Required work: Print the lines that run from the line with "def handOver (bank" to the line with "let s := s.mapHart", keeping both end lines, exactly as they appear in the entries below, and nothing else.

Stored data entries

┄┄┄┄┄┄┄┄┄┄

/-- Applies one record of types 0x0001 to 0x0004 (Table 13-3). -/
def applyRecord (s : State) (r : Nat × List Byte) : State :=
  let v := fieldAt r.2 0 4
  match r.1 with
  | 1 => s.mapFab fun f => { f with coord := BitVec.ofNat 32 v &&& 0x1FFFF#32 }
  | 2 => s.each (indices 16 fun l => bit v l) fun s l => toTraining (s.mapLink l fun k => { k with enable := true }) l false
  | 3 => s.each [0, 1, 2, 3] fun s i => s.mapLink (12 + i) fun k => { k with dateline := bit v i }
  | 4 => s.mapFab fun f => { f with role := bits v 0 0, parent := bits v 7 4, childs := BitVec.ofNat 16 (bits v 31 16) }
  | _ => s

/-- `DATELINE` of links 0-11, which firmware sets from the chip's place in its pod (R318). -/
def ringDatelines (s : State) : State :=
  let v := s.fab.coord.toNat
  s.each [(bits v 13 11, 0), (bits v 7 5, 4), (bits v 2 0, 8)] fun s (x, l) =>
    s.each [0, 1, 2, 3] fun s i => s.mapLink (l + i) fun k => { k with dateline := decide (x = if i < 2 then 7 else 0) }

/-- Phase 4 (R417): the configuration is measured and applied, every on-die memory and the beds are zeroed. -/
def cfgApply (s : State) : State :=
  let m := s.dev.cfg
  let so := mnat m 8 4
  let s := measureSigned s 0x20 2 (signerKeys s) (mread m 0 so) (mread m so 29792)
  let rs := (cfgParsed s).getD []
  let s := mapCores0 (applyRepairs s (cfgRepairs rs))
  let s := ringDatelines (s.each rs applyRecord)
  let s := { s with
    cores := s.cores.map fun (p : Nat × Core) => (p.1, coreFlush p.2)
    pools := s.pools.map fun (p : Nat × Pool) => (p.1, { p.2 with mem := [], bad := [], wrote := [] }) }
  let s := s.mapBeds fun b => { b with mem := [], bad := [] }
  s.mapDev fun d => { d with phase := 4 }

/-- Phase 5 (R417): STANDBY; the crossings are aligned (R454), the meter calibrated (R469), the credit full (R470). -/
def bootDone (s : State) : State :=
  if s.dev.state = .boot ∧ s.dev.phase = 4 then
    let s := s.mapDev fun d => { d with phase := 5 }
    let s := s.mapPwr fun p => { p with crossBad := 0#4, calOk := true, credit := p.cap }
    toStandby s
  else s

/-! ### Hart failover and firmware update (R499-R501) -/

/-- Sources active on a failed hart become pending, and `TARGET` bits move to the hart that takes over (R500). -/
def sourcesMove (s : State) (claimed : List Nat) (h : Nat) (to_ : Option Nat) : State :=
  let s := s.each claimed fun s i => s.mapSrc i fun x => { x with active := false, pending := true }
  let mv := fun (p : Nat × ISrc) =>
    if p.2.target.getLsbD h then
      let t := p.2.target &&& ~~~(1#4 <<< h)
      (p.1, { p.2 with target := match to_ with
        | some j => t ||| (1#4 <<< j)
        | none => t })
    else p
  s.mapMgm fun m => { m with src := m.src.map mv }

/-- Active harts, the one of the dictionary first (Table 13-1), and standby harts in ascending order. -/
def activeHarts (s : State) : List Nat :=
  ([0, 1, 2, 3].filter fun h => (s.hart h).role == 0 || (s.hart h).role == 2) ++ [0, 1, 2, 3].filter fun h => (s.hart h).role == 1
def standbyHarts (s : State) : List Nat := [0, 1, 2, 3].filter fun h => (s.hart h).role == 3

/-- The role of hart `p.1` passes to hart `p.2`, started on a firmware bank, with the sources of the first (R500, R501); without such a hart it is started on
the bank itself. DEDUCED (log 57): the hart that gives its role away stands by on the bank it ran. -/
def handOver (bank : Nat) (s : State) (p : Nat × Option Nat) : State :=
  match p.2 with
  | none => s.mapHart p.1 fun x => { x with bankRun := bank }
  | some j =>
    let x := s.hart p.1
    let s := s.mapHart p.1 fun x => { x with role := 3, claimed := [] }
    sourcesMove (s.mapHart j fun y => { y with role := x.role, bankRun := bank }) x.claimed p.1 (some j)

/-- Each role in turn is handed to a hart started on a bank, those of `to_` first (Table 15-6). -/
def handOvers (s : State) (bank : Nat) (from_ to_ : List Nat) : State :=
  s.each (from_.zipIdx.map fun p => (p.1, to_[p.2]?)) (handOver bank)

/-- The trial ends in failure: the roles return to the old bank, with no hart fenced (Table 15-6). -/
def trialFail (s : State) (h : Nat) : State :=
  let old := s.dev.fwRun
  let s := handOvers s old ((activeHarts s).filter fun i => (s.hart i).bankRun != old) ((standbyHarts s).filter fun i => (s.hart i).bankRun == old)
  let s := s.each [0, 1, 2, 3] fun s i => s.mapHart i fun x => { x with bankRun := old }
  let s := { s with tru := { s.tru with signers := firmwareKeys (fwBytes s s.dev.fwRun) } }
  raise (s.mapMgm fun m => { m with upd := .idle }) 0x0F0A 0x10 [h]

/-- The watchdog of an active hart expires (R499, R501). -/
def watchdog (s : State) (h : Nat) : State :=
  let x := s.hart h
  if 3 ≤ x.role ∨ x.halted then s
  else
    let s := pendLine (raise s 0x0D06 0x10 [h]) 0 8
    if s.mgm.upd = .trial ∧ x.bankRun ≠ s.dev.fwRun then trialFail s h
    else
      let (s, j) := hartFail s h
      let s := sourcesMove s x.claimed h j
      match j with
      | some j => raise s 0x0F07 0x10 [h, j]
      | none => raise (s.mapMgm fun m => { m with dictOn := false }) 0x0F08 0x10 [h]

/-- The trial succeeds: 0x1822 names the new bank (Table 15-6), and the standby harts are started on it. -/
def trialKeep (s : State) : State :=
  let b := 1 - s.dev.fwRun
  let s := s.each (standbyHarts s) fun s i => s.mapHart i fun x => { x with bankRun := b }
  (s.mapDev fun d => { d with fwRun := b }).mapMgm fun m => { m with upd := .idle }

/-- A code written to 0x1824:00, permitted in the update states of Table 15-6. -/
def updCmd (s : State) (p : Path) (states : List UpdState) (chk : Nat) (act : State → State) : State :=
  odCmd s p 0x182400 (s.dev.state != .boot && states.contains s.mgm.upd) chk act

/-- The bank that does not run. -/
def otherBank (s : State) : Nat := 1 - s.dev.fwRun

/-- Whether an update passes its check: the format, and the shared-state version of the firmware that runs (R501). -/
def updOk (s : State) : Bool :=
  let fw := fwBytes s (otherBank s)
  Config.firmwareOk fw && Config.firmwareVersion fw == fget s.dev.fwVer 0 s.dev.fwRun

/-! ### Meanings -/

/-- RELEASE_OF_RESET (R560, R417). -/
def execReleaseOfReset (segaddr : Fin 8) (s : State) : Host.Outcome State Fault Refusal :=
  .next (if s.dev.state = .off then bootStart s segaddr.val else s)

/-- RESET_ASSERT (R560, R563): the levels of `RESET_N` and `PWRGOOD`; either one low takes the device to OFF. -/
def execResetAssert (resetN : Bool) (pwrgood : Bool) (s : State) : Host.Outcome State Fault Refusal :=
  .next (if resetN ∧ pwrgood then s
    else
      let s := { s with pins := { s.pins with resetN := resetN, pwrgood := pwrgood } }
      toOff s)

/-- FIRMWARE_WRITE (R417): in BOOT, into bank A. -/
def execFirmwareWrite (p : Path) (off : BitVec 32) (data : List Byte) (s : State) : Host.Outcome State Fault Refusal :=
  .next (odReq s p 0x182000 (.firmwareWrite p off data)
    (odCmd s p 0x182000 (s.dev.state == .boot)
    (firstAbort [(decide (off.toNat + data.length ≤ fwBankBytes), abPASTEND)]) fun s => fwWrite s 0 off.toNat data))

/-- FIRMWARE_START (R417, R418). -/
def execFirmwareStart (p : Path) (s : State) : Host.Outcome State Fault Refusal :=
  .next (odReq s p 0x182100 (.firmwareStart p)
    (odCmd s p 0x182100 (s.dev.state == .boot && s.dev.phase == 2) (firstAbort [(Config.firmwareOk (fwBytes s 0), abCHECK)]) fwStart))

/-- CONFIG_WRITE (R419): in BOOT. -/
def execConfigWrite (p : Path) (off : BitVec 32) (data : List Byte) (s : State) : Host.Outcome State Fault Refusal :=
  .next (odReq s p 0x183000 (.configWrite p off data)
    (odCmd s p 0x183000 (s.dev.state == .boot) 0 fun s => s.mapDev fun d =>
    { d with cfg := mwrite d.cfg off.toNat data, cfgW := d.cfgW ++ [{ lo := off.toNat, hi := off.toNat + data.length }] }))

/-- CONFIG_APPLY (R417-R419, R497). -/
def execConfigApply (p : Path) (s : State) : Host.Outcome State Fault Refusal :=
  .next (odReq s p 0x183100 (.configApply p)
    (odCmd s p 0x183100 (s.dev.state == .boot && s.dev.phase == 3) (firstAbort [(cfgOk s, abCHECK)]) cfgApply))

/-- BOOT_COMPLETE (R417). -/
def execBootComplete (s : State) : Host.Outcome State Fault Refusal := .next (bootDone s)

/-- BOOT_WAIT_TIMEOUT (R418): raised once, 60 s of fabric time, which counts from the boot, after phase 2. -/
def execBootWaitTimeout (s : State) : Host.Outcome State Fault Refusal :=
  .next (if s.dev.state = .boot ∧ 2 ≤ s.dev.phase ∧ s.dev.phase ≤ 3 ∧ !s.dev.bootLate ∧ 60000000000 ≤ s.now then
    raise (s.mapDev fun d => { d with bootLate := true }) 0x0D05 0x10 [s.dev.phase] else s)

/-- WATCHDOG_EXPIRE (R499). -/
def execWatchdogExpire (h : Fin 4) (s : State) : Host.Outcome State Fault Refusal :=
  .next (if s.dev.state = .off ∨ s.dev.state = .boot then s else watchdog s h.val)

/-- FW_UPDATE_WRITE (R501): the first write of an update begins with an empty bank (log 25). -/
def execFwUpdateWrite (p : Path) (off : BitVec 32) (data : List Byte) (s : State) : Host.Outcome State Fault Refusal :=
  .next (odReq s p 0x182300 (.fwUpdateWrite p off data)
    (odCmd s p 0x182300 (s.dev.state != .boot && (s.mgm.upd == .idle || s.mgm.upd == .filling))
    (firstAbort [(decide (off.toNat + data.length ≤ fwBankBytes), abPASTEND)]) fun s =>
      let b := otherBank s
      let s := if s.mgm.upd = .idle then s.mapDev fun d => { d with fw := fset d.fw [] b [], fwLen := fset d.fwLen 0 b 0 } else s
      (fwWrite s b off.toNat data).mapMgm fun m => { m with upd := .filling }))

/-- FW_UPDATE_CANCEL (Table 15-6): the bank's contents are discarded. -/
def execFwUpdateCancel (p : Path) (s : State) : Host.Outcome State Fault Refusal :=
  .next (odReq s p 0x182400 (.fwUpdateCancel p)
    (updCmd s p [.filling, .checked] 0 fun s =>
    let b := otherBank s
    (s.mapDev fun d => { d with fw := fset d.fw [] b [], fwLen := fset d.fwLen 0 b 0 }).mapMgm fun m => { m with upd := .idle }))

/-- FW_UPDATE_CHECK (R501). -/
def execFwUpdateCheck (p : Path) (s : State) : Host.Outcome State Fault Refusal :=
  .next (odReq s p 0x182400 (.fwUpdateCheck p)
    (updCmd s p [.filling] (firstAbort [(updOk s, abCHECK)]) fun s =>
    let b := otherBank s
    let fw := fwBytes s b
    let s := fwMeasure s 0x11 b
    (s.mapDev fun d => { d with fwVer := fset d.fwVer 0 b (Config.firmwareVersion fw) }).mapMgm fun m => { m with upd := .checked }))

/-- FW_UPDATE_SWITCH (Table 15-6): each role in turn passes to a hart started on the new bank, standby harts first. -/
def execFwUpdateSwitch (p : Path) (s : State) : Host.Outcome State Fault Refusal :=
  .next (odReq s p 0x182400 (.fwUpdateSwitch p)
    (updCmd s p [.checked] 0 fun s =>
    let b := otherBank s
    let s := handOvers s b (activeHarts s) (standbyHarts s)
    let s := { s with tru := { s.tru with signers := firmwareKeys (fwBytes s b) } }
    raise (s.mapMgm fun m => { m with upd := .trial, updAt := s.now }) 0x0F09 0x10 [b]))

/-- FW_UPDATE_CONFIRM (Table 15-6). -/
def execFwUpdateConfirm (p : Path) (s : State) : Host.Outcome State Fault Refusal :=
  .next (odReq s p 0x182400 (.fwUpdateConfirm p) (updCmd s p [.trial] 0 trialKeep))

┄┄┄┄┄┄┄┄┄┄

Response box:
def handOver (bank : Nat) (s : State) (p : Nat × Option Nat) : State :=
  match p.2 with
  | none => s.mapHart p.1 fun x => { x with bankRun := bank }
  | some j =>
    let x := s.hart p.1
    let s := s.mapHart p.1 fun x => { x with role := 3, claimed := [] }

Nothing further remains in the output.